Work instructions: A line qualifies if it holds the string "false". Copy every qualifying line from the records.

Available data:

--------------------------------

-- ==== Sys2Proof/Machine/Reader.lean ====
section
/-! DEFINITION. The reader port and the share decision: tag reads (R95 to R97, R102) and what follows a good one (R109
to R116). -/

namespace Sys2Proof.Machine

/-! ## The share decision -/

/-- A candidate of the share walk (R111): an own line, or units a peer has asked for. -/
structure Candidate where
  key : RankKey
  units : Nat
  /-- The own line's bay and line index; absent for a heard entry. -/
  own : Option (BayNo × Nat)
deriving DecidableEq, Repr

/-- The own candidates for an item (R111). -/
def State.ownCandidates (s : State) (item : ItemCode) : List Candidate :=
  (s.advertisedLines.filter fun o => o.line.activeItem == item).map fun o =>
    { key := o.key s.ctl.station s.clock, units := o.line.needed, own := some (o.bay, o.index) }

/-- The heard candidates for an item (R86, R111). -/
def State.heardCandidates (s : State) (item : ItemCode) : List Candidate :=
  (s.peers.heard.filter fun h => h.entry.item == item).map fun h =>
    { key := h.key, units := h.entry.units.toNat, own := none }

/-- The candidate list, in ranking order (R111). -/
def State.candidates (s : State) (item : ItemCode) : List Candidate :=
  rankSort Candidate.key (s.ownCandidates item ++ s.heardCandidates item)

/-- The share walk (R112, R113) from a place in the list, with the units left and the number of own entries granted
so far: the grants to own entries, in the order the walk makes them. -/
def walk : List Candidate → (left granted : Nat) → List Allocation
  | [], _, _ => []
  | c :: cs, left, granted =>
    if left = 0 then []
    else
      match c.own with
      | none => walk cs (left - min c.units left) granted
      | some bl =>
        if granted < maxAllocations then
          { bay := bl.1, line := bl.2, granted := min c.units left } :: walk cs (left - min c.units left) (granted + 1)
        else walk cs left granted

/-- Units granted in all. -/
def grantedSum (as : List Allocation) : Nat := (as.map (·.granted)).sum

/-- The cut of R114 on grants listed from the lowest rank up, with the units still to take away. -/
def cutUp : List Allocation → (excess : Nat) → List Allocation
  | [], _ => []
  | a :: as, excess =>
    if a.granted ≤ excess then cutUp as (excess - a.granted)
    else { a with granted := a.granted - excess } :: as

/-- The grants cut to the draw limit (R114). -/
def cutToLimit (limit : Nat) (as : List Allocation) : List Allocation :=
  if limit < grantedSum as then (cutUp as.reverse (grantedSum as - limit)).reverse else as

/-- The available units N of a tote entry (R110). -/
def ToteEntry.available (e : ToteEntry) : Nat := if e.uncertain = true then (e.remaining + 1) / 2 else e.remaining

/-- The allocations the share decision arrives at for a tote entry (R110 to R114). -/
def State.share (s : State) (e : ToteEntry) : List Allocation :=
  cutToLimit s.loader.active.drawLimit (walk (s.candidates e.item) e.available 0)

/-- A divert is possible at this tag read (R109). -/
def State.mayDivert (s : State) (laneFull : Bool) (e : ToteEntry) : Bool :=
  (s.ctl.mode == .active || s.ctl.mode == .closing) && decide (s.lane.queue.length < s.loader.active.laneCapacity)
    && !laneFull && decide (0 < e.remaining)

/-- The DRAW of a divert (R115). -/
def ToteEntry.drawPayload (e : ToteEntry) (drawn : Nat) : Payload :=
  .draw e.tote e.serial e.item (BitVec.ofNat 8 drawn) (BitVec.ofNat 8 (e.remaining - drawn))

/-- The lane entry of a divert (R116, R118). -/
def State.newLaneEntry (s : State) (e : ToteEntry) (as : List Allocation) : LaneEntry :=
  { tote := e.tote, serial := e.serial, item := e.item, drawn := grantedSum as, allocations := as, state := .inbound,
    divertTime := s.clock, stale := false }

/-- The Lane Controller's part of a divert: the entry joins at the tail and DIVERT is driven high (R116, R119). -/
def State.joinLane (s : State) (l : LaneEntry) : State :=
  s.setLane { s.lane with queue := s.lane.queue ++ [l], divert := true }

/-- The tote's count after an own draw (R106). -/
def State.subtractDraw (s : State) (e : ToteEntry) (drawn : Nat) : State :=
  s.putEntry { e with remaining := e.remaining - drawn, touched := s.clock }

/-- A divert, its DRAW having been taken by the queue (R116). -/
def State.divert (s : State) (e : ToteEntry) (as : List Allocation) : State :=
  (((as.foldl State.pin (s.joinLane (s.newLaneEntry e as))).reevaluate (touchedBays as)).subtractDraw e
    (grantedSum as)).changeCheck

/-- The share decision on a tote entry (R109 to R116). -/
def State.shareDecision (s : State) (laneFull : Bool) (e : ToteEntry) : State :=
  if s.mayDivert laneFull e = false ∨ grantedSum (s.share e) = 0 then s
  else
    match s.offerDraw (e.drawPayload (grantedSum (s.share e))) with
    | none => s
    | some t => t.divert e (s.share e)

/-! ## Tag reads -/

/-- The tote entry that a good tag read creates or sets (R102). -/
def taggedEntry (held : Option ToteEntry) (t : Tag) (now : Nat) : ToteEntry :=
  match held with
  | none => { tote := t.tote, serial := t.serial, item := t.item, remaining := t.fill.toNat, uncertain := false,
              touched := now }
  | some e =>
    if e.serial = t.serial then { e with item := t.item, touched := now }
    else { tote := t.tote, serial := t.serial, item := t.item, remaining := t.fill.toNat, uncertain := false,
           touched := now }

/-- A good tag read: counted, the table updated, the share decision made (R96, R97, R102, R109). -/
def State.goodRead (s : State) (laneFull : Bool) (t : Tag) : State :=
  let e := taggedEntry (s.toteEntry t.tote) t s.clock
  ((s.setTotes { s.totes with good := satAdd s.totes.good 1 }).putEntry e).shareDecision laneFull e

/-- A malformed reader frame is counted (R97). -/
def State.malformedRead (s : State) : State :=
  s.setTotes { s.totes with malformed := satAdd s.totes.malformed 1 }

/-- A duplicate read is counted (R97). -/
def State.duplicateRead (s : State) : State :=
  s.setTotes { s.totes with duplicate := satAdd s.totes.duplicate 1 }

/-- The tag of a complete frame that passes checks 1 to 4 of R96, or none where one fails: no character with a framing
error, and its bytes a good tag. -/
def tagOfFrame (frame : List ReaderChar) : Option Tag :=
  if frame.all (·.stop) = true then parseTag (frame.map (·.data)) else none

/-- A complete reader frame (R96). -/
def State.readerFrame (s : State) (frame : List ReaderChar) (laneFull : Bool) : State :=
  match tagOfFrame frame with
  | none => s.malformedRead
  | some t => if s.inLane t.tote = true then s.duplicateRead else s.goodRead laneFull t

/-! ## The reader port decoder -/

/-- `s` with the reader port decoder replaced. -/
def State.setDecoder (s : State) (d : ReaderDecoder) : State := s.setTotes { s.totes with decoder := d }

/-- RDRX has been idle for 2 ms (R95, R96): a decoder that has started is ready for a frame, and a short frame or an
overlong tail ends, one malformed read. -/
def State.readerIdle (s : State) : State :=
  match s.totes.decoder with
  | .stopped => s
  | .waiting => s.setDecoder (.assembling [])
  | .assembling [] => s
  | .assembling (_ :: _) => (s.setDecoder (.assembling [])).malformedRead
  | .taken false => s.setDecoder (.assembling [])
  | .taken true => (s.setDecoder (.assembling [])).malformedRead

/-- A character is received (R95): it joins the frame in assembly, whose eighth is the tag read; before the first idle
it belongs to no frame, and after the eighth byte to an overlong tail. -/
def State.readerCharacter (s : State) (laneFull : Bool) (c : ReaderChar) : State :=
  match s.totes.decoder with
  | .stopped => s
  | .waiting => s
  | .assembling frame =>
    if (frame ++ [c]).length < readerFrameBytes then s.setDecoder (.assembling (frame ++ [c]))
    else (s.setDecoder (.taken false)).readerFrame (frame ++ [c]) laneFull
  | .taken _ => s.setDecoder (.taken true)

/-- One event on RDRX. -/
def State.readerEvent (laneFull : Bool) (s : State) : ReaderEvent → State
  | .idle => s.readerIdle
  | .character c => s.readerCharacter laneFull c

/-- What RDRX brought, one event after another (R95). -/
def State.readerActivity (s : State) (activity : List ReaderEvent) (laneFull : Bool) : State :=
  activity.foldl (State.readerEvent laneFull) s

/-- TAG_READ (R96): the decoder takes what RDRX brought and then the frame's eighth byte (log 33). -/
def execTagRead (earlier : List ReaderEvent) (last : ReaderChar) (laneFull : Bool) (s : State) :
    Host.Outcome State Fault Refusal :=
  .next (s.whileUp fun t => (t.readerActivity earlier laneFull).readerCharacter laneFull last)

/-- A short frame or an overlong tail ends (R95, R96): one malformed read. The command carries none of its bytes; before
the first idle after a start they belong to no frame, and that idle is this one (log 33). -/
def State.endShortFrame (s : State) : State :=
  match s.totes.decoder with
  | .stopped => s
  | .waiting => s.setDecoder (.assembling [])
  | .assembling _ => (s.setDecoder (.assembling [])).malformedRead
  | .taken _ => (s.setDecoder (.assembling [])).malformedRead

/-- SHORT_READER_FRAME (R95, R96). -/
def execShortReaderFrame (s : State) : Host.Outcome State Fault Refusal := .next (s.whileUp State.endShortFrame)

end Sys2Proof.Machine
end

--------------------------------

Solution to the exercise:
    divertTime := s.clock, stale := false }
  if s.mayDivert laneFull e = false ∨ grantedSum (s.share e) = 0 then s
  | none => { tote := t.tote, serial := t.serial, item := t.item, remaining := t.fill.toNat, uncertain := false,
    else { tote := t.tote, serial := t.serial, item := t.item, remaining := t.fill.toNat, uncertain := false,
  | .taken false => s.setDecoder (.assembling [])
    else (s.setDecoder (.taken false)).readerFrame (frame ++ [c]) laneFull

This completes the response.